Director: Chris Weitz

Time Out rating

Average user rating
95 reviews

Movie review

From Time Out London

Bland, bloodless and bereft of magic, New Line’s corporate sanitisation of Philip Pullman’s exciting, provocative fantasy novel, ‘The Northern Lights’, strips the book of its humanity and soul.

Just as the church-like Magisterium and the glacially glamorous Mrs Coulter (Nicole Kidman) are rumoured to be severing pre-pubescent children from their animal daemons (an external ‘familiar’ representing their inner soul), so this clinical dissection of Pullman’s vividly imagined parallel world cuts away the warm flesh and leaves only the bare bones.

The skeleton of the plot remains, albeit in a compacted, confusing form.

While zeppelins float above an alternate Oxford’s dreaming spires, wilful 12-year-old orphan Lyra Belacqua (Dakota Blue Richards) swears to rescue her kitchen-boy friend Roger from his child-cutter abductors.

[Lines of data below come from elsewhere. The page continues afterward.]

/-- A drop of some sectors of a core's replica that waits for the end of a remap (07 R445). -/
structure Drop where
  die : Nat
  core : Nat
  sects : BitVec 16
  deriving DecidableEq, Repr

/-- The directory record of a page (R174), keyed by HOMEPFN: its placement, sharers and mirror leaf, the bits of the dies that
have written it (12 R275), the sectors written since the fill, its replicas, the remap under way and those asked for, and the
requests that wait for the end of the remap, in their order of arrival, those that were refused (R176), and the drops that wait for
it (07 R445). -/
structure PageRec where
  place : Placement := {}
  sharers : List CacheId := []
  mirror : Option Nat := none
  wsc : BitVec 4 := 0
  written : BitVec 16 := 0
  replicas : List Replica := []
  run : Option RemapRun := none
  queue : List RemapReq := []
  waiters : List Waiter := []
  refused : List Waiter := []
  drops : List Drop := []
  deriving DecidableEq, Repr

/-- A guarded range of a release (R203): nothing, a span of virtual addresses, or the whole address space. -/
inductive GRange where
  | nothing
  | span (lo hi : Nat)
  | whole
  deriving DecidableEq, Repr

/-- A pending record of a release at a synchronisation word (R204), with the time at which a drain of it first found no route to
its die (R258). -/
structure SyncRec where
  tenant : Nat
  die : Nat
  core : Nat
  inc : Nat
  range : GRange
  since : Option Nat := none
  deriving DecidableEq, Repr

/-- The entry of a synchronisation word, keyed by the granule's address in memory (R204). -/
structure SyncWord where
  granule : Nat
  recs : List SyncRec := []
  summary : GRange := .whole
  deriving DecidableEq, Repr

/-! ### Crews (02, 03, 04) -/

/-- A privilege level of a thread (12 R270). -/
inductive Level where
  | user | service | firmware
  deriving DecidableEq, Repr

/-- Where a crew runs: in a party on a compute core, with its crew slot on the core (R185), or as a service thread. -/
inductive CrewPlace where
  | compute (party index slot : Nat)
  | service (core thread : Nat)
  deriving DecidableEq, Repr

/-- The access kinds of a fault record (R185). -/
inductive Access where
  | load | store | fetch | atomic | engineRead | engineWrite | callRecord
  deriving DecidableEq, Repr

/-- A place of the scoreboard (04 R85, R86), as a pending write or as what an instruction reads or writes: a span of physical vector
registers, a range that an indirect operand names, a uniform register, an accumulator with its ASTAT, a predicate, an index
register, or a special register by its number. -/
inductive PendWrite where
  | vector (lo n : Nat)
  | range (base bound : Nat)
  | uniform (r : Nat)
  | acc (a : Nat)
  | pred (n : Nat)
  | index (x : Nat)
  | special (n : Nat)
  deriving DecidableEq, Repr

/-- What a slice waits for (02 R38): `reply` names the flight of its access, past which it has gone, to issue nothing but an EXIT
before the flight lands (22 R354); `accepted` is the wait of a release, a FENCE or an arrival for the earlier accesses of the
lanes that it names; `replay` is the end of a wait for a MOVING page, with its place in the order of arrival (08 R175); `drain` is
an acquire's wait for a route between a word's home and a die that a record names (11 R258), `cut` a PINV's wait for a die that
does not acknowledge (24 R397), `retry` that of an instruction that is tried again in its turn. A JOINW waits with the time at which it
last read its word, until it is to be read again (23 R370). Except for a reply, at a barrier phase and at REGANG, where the end of
the wait moves a slice on, the slice goes on with its instruction when the wait ends. -/
inductive Wait where
  | none
  | regang (record : Nat)
  | cross
  | matrix (owner : Nat)
  | reply (group : Nat)
  | accepted (lanes : BitVec 32)
  | moving (pfn : Nat)
  | replay (order : Nat)
  | route (die : Nat) (addr : DWord) (since : Nat)
  | drain (home die since : Nat)
  | cut (die since : Nat)
  | place (ids : List Nat)
  | barrier (level number : Nat) (phase : BitVec 32)
  | again (level number : Nat) (phase : BitVec 32)
  | signal (slot : Nat) (threshold : Word)
  | count (cls n : Nat)
  | join (addr : DWord) (threshold : Int) (since : Option Nat)
  | retry
  | parked
  deriving DecidableEq, Repr
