-- ==== Sys2Proof/Machine/Access.lean ====
section
/-! DEFINITION. How the lanes of a crew reach memory: guarded ranges, the lazy release and its acquire, loads and stores of
one lane, off-module requests, and the checks of a memory instruction slice by slice (spec 07 R149, R150, R158; 09 R193, R203
to R207; 11 R252; 21 R326; 23 R371; 25 R425). -/

namespace Sys2Proof.Machine

/-! ### Ranges of a context as bytes of frames -/

/-- A span without the part of it from `lo` to below `hi`. -/
def cutOut (lo hi : Nat) (x : Nat × Nat) : List (Nat × Nat) :=
  [(x.1, min x.2 lo), (max x.1 hi, x.2)].filter fun y => y.1 < y.2

/-- What the page tables map of a span of virtual addresses, which wraps at 2^64: its canonical addresses without the windows, as
bits [55:0] (07 R147). -/
def mappedSpans (lo hi : Nat) : List (Nat × Nat) :=
  let top := 2 ^ 64 - 2 ^ 56
  let low : Nat × Nat := (0, 2 ^ 55)
  let high : List (Nat × Nat) :=
    (cutOut partyWindow (partyWindow + 0x200000) (2 ^ 64 - 2 ^ 55, 2 ^ 64)).flatMap (cutOut outingWindow (outingWindow + 0x1000000))
  let spans := low :: high.map fun x => (x.1 - top, x.2 - top)
  let halves := [(lo, min hi (2 ^ 64)), (0, hi - 2 ^ 64)]
  halves.flatMap fun a =>
    ([(a.1, min a.2 (2 ^ 55)), (a.1 - top, a.2 - top)].zip [[low], spans.drop 1]).flatMap fun x =>
      (x.2.map fun y => (max x.1.1 y.1, min x.1.2 y.2)).filter fun y => y.1 < y.2

/-- The bytes of device memory that a table maps for a span, as spans of addresses: its FRAMED and STREAM leaves (07 R155; 08 R169).
`fuel` is the table's level plus one, `base` the first address that it covers. -/
def tableSpans (s : State) (lo hi : Nat) : Nat → Nat → Nat → List (Nat × Nat)
  | 0, _, _ => []
  | level + 1, table, base =>
    let size := 2 ^ (12 + levelShift level)
    let entries := if level = 0 then 256 else 512
    let first := (lo - base) / size
    let last := min entries (ceilDiv (hi - base) size)
    (List.range (last - first)).flatMap fun j =>
      let i := first + j
      let from_ := base + i * size
      let w := s.physNat (table * 4096 + i * (if level = 0 then 16 else 8)) 8
      let frame := natBits w 55 16
      let leaf : List (Nat × Nat) :=
        if natBits w 10 8 < 2 then [(frame * 4096 + (lo - from_), frame * 4096 + min size (hi - from_))] else []
      if !natBit w 0 then []
      else if level = 0 then (if natBits w 13 11 ≥ 6 then [] else leaf)
      else if natBit w 7 then (if level ≥ 3 || frame % (size / 4096) ≠ 0 then [] else leaf)
      else tableSpans s lo hi level frame from_

/-- The bytes of device memory that a context maps for a span of virtual addresses. -/
def State.spanBytes (s : State) (t lo hi : Nat) : List (Nat × Nat) :=
  (mappedSpans lo hi).flatMap fun x => tableSpans s x.1 x.2 5 (s.tenant t).root 0

/-- The test of a guarded range on a frame and sector (09 R203). -/
def State.hits (s : State) (t : Nat) (r : GRange) : Nat → Nat → Bool :=
  match r with
  | .nothing => fun _ _ => false
  | .whole => fun _ _ => true
  | .span lo hi =>
    let bytes := s.spanBytes t lo hi
    fun pfn sec => bytes.any fun x => x.1 < pfn * 4096 + (sec + 1) * 256 && pfn * 4096 + sec * 256 < x.2

/-- Merges the dirty bytes of a site's core in a range of a context. -/
def State.mergeRange (s : State) (site : CacheId) (t : Nat) (r : GRange) : State :=
  match site with
  | .core d c => if r == .nothing then s else s.mergeDirty d c (s.hits t r)
  | _ => s

/-- Merges and drops a site's replicas in a range of a context (07 R445). -/
def State.dropRange (s : State) (site : CacheId) (t : Nat) (r : GRange) : State :=
  match site with
  | .core d c => if r == .nothing then s else s.dropReplicas d c (s.hits t r)
  | _ => s

/-- A MOVING page that a drop of the site's replicas over a range meets (07 R445). -/
def State.dropMoving (s : State) (site : CacheId) (t : Nat) (r : GRange) : Option Nat :=
  match site with
  | .core d c =>
    let hit := s.hits t r
    (s.pages.find? fun (pfn, p) => p.dropsAt d c && (List.range 16).any (hit pfn)).map (·.1)
  | _ => none

/-! ### Release and acquire (09 R193, R203 to R206) -/

/-- An access is wide: its order is not none and its scope is outing or wider (09 R193). -/
def isWide (p : Prefix) : Bool := p.ord != 0 && 2 ≤ p.scope

/-- The access is a release. -/
def isRelease (p : Prefix) : Bool := p.ord == 2 || p.ord == 3

/-- The access is an acquire. -/
def isAcquire (p : Prefix) : Bool := p.ord == 1 || p.ord == 3

/-- The guarded range of a prefix: s(C) and s(C+1), widened to 256 bytes, or the whole set (09 R203). -/
def guardOf (c : Crew) (p : Prefix) : GRange :=
  let lo := (c.sreg p.c.toNat).toNat
  let len := (c.sreg (p.c.toNat + 1)).toNat % 2 ^ 32
  if !p.cp || len = 0 then .whole else .span (lo / 256 * 256) ((lo + len + 255) / 256 * 256)

/-- The granule of an access to a word that keeps an entry: a FRAMED 4 KiB page, or scratchpad (09 R204). The spec says two things
of scratchpad words: R204, R375 and R427 keep their entries and records in the owning core, R205 and R206 release words off a
FRAMED page eagerly and give them the whole address space as summary. The model does both: a release drains and leaves its record,
and an acquire drains the records and drops the whole (log 55). -/
def Tgt.granule : Tgt → Option Nat
  | .paged pfn _ off _ => some (homeAddr pfn (off / 16 * 16))
  | .scratch a _ => some (a / 16 * 16)
  | _ => none

/-- The word of an access lies on a FRAMED 4 KiB page. -/
def Tgt.framed : Tgt → Bool
  | .paged _ _ _ _ => true
  | _ => false

/-- The entry of a granule. -/
def State.sync (s : State) (g : Nat) : Option SyncWord := s.syncs.find? fun w => w.granule = g

/-- The slice that keeps a granule's entry; scratchpad words keep theirs in the owning core, without a bound (09 R204). -/
def syncSlice (g : Nat) : Option Nat :=
  if g < 2 ^ 52 then some (homeStack (g / 4096) * 16 + dirSlice (g / 4096)) else none

/-- The die that keeps a granule's entry, `d` where a core of it does. -/
def syncHome (g d : Nat) : Nat := match syncSlice g with | some sl => sl / 16 | none => d

/-- Room for a new entry in a slice of 2,048: an entry with no record is freed (09 R204); none where every entry holds a record. -/
def State.syncRoom (s : State) (g : Nat) : Option State :=
  match syncSlice g with
  | none => some s
  | some sl =>
    let mine := s.syncs.filter fun w => syncSlice w.granule == some sl
    if mine.length < 2048 then some s
    else (mine.find? fun w => w.recs.isEmpty).map fun x => { s with syncs := s.syncs.filter fun w => w.granule ≠ x.granule }

/-- Changes a granule's entry, making it first: a word without an entry has a summary of the whole address space (09 R204). -/
def State.modSync (s : State) (g : Nat) (f : SyncWord → SyncWord) : State :=
  if (s.sync g).isSome then { s with syncs := s.syncs.map fun w => if w.granule = g then f w else w }
  else { s with syncs := s.syncs ++ [f { granule := g }] }

/-- The word already has 8 pending records from other cores (09 R205). -/
def SyncWord.full (w : SyncWord) (d k : Nat) : Bool := 8 ≤ (w.recs.filter fun r => !(r.die = d && r.core = k)).length

/-- Whether a wide release drains eagerly (09 R205). -/
def State.eager (s : State) (c : Crew) (tgt : Tgt) (p : Prefix) : Bool :=
  match tgt.granule, s.site c with
  | some g, .core d k =>
    !tgt.framed || p.scope == 5 ||
      (match s.sync g with
       | some w => w.full d k
       | none => (s.syncRoom g).isNone)
  | _, _ => true

/-- A release leaves its record where one is due, and widens the summary (09 R204 steps 3 and 4; R205). A word that finds no entry
keeps the whole address space as its summary. -/
def State.leaveRecord (s : State) (c : Crew) (g : Nat) (range : GRange) (record : Bool) : State :=
  match (if (s.sync g).isSome then some s else s.syncRoom g), s.site c with
  | none, _ => s
  | some s, .core d k =>
    s.modSync g fun w =>
      let (mine, rest) := w.recs.partition fun r => r.tenant = c.tenant && r.die = d && r.core = k
      let old : GRange := mine.foldl (fun (a : GRange) r => a.join r.range) .nothing
      { w with
        summary := w.summary.join range
        recs := if record && !w.full d k then
            rest ++ [{ tenant := c.tenant, die := d, core := k, inc := (s.die d).inc.toNat, range := old.join range }]
          else w.recs }
  | some s, _ => s.modSync g fun w => { w with summary := w.summary.join range }

/-- The records of a granule that a drain still has to reach: those of their die's current incarnation (09 R206). -/
def State.liveRecs (s : State) (g : Nat) : List SyncRec :=
  match s.sync g with
  | some w => w.recs.filter fun r => r.inc = (s.die r.die).inc.toNat
  | none => []

/-- A record of a granule for which an acquire still waits, as the word's home and the record's die: they have no route, and not yet
for 100 µs (11 R258). -/
def State.awayRec (s : State) (g : Nat) : Option (Nat × Nat) :=
  ((s.liveRecs g).find? fun r =>
      (s.hops (syncHome g r.die) r.die).isNone
        && match r.since with | some t => decide (s.time < t + 100 * Config.usec) | none => true).map fun r =>
    (syncHome g r.die, r.die)

/-- What a wide acquire of a word drops: the word's summary with the records that it drains, the whole for a word off a FRAMED page
(09 R206 step 3). -/
def State.acquired (s : State) (tgt : Tgt) : GRange :=
  match tgt.granule.bind s.sync with
  | some w => if tgt.framed then w.recs.foldl (fun (a : GRange) r => a.join r.range) w.summary else .whole
  | none => .whole

/-- The drains of a wide acquire: the cores that the word's records name merge, but for those on a die that the word's home
cannot reach, whose records wait for its incarnation to advance (11 R258); the records turn into summary, and the core's replicas
in the summary are dropped (09 R206 steps 2 and 3). -/
def State.acquire (s : State) (c : Crew) (tgt : Tgt) : State :=
  match tgt.granule with
  | none => s.dropRange (s.site c) c.tenant .whole
  | some g =>
    let (near, away) := (s.liveRecs g).partition fun r => (s.hops (syncHome g r.die) r.die).isSome
    let sum := s.acquired tgt
    let s := near.foldl (fun s r => s.mergeDirty r.die r.core (s.hits r.tenant r.range)) s
    let join (w : SyncWord) : GRange := near.foldl (fun (a : GRange) r => a.join r.range) w.summary
    let s := if (s.sync g).isSome then s.modSync g fun w => { w with recs := away, summary := join w } else s
    s.dropRange (s.site c) c.tenant sum

/-! ### One lane's load and store -/

/-- An access by a core at the home of its location: its replica's dirty bytes in the sector merge first, and the sector is
refilled afterwards (07 R158; 09 R193). -/
def atHome (site : CacheId) (tgt : Tgt) {α : Type} (s : State) (f : State → State × α) : State × α :=
  match tgt with
  | .paged pfn _ off _ =>
    let (s, x) := f (s.mergeSector site pfn off)
    (s.refillSector site pfn off, x)
  | _ => f s

/-- One lane's load of `n` bytes (09 R193, R206). -/
def State.loadLane (s : State) (c : Crew) (tgt : Tgt) (n : Nat) (p : Prefix) : State × List Byte :=
  if isWide p && isAcquire p then
    let (s, bs) := atHome (s.site c) tgt s fun s => s.readTgt (s.site c) tgt n true
    (s.acquire c tgt, bs)
  else s.readTgt (s.site c) tgt n false

/-- One lane's store: a wide release leaves its record, or drains first (09 R204, R205). -/
def State.storeLane (s : State) (c : Crew) (tgt : Tgt) (bs : List Byte) (p : Prefix) : State :=
  if isWide p && isRelease p then
    let range := guardOf c p
    let eager := s.eager c tgt p
    let s := if eager then s.mergeRange (s.site c) c.tenant range else s
    let (s, _) := atHome (s.site c) tgt s fun s => (s.writeTgt (s.site c) tgt bs true, ())
    match tgt.granule with
    | some g => s.leaveRecord c g range (!eager || !tgt.framed)
    | none => s
  else s.writeTgt (s.site c) tgt bs false

/-! ### Requests that leave the module (11 R252) -/

/-- Sends a request and records that it awaits its response; one without a group is a group of its own. -/
def State.request (s : State) (r : Request) (msg : Nat → Msg) : State :=
  let (s, id) := s.fresh
  let r := { r with id := id, group := if r.group = 0 then id else r.group, since := s.time }
  ({ s with requests := s.requests ++ [r] } : State).send (msg id)

/-- A lane's access once checked: its lane, address and target. -/
structure LaneTgt where
  lane : Nat
  addr : Nat
  tgt : Tgt
  deriving DecidableEq, Repr

/-- The request of a lane's access. -/
def LaneTgt.request (x : LaneTgt) (k size : Nat) : Request :=
  { crew := k, lane := x.lane, mask := maskOf 32 32 (· = x.lane), addr := BitVec.ofNat 64 x.addr, size := size }

/-- The target lies on another device. -/
def Tgt.remote : Tgt → Bool
  | .fabric _ _ _ => true
  | _ => false

/-- The target is a scratchpad violation. -/
def Tgt.violates : Tgt → Bool
  | .violation => true
  | _ => false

Lyra’s epic quest takes her to the frozen wastes of the Arctic Circle. Here, with the help of Lord Faa’s good-hearted Gyptians, ferocious ice bear Iorek Byrnison (badly voiced by a miscast Ian McKellen), cowboy aeronaut Lee Scoresby (Sam Elliott), witch queen Serafina Pekkala (Eva Green) and a precious truth-telling instrument called an alethiometer, she confronts her enemies: the corrupt king of the ice bears, Ragnar Sturlusson (Ian McShane), the cruel Mrs Coulter (Kidman typecast as an ice queen) and hordes of Tartar henchmen.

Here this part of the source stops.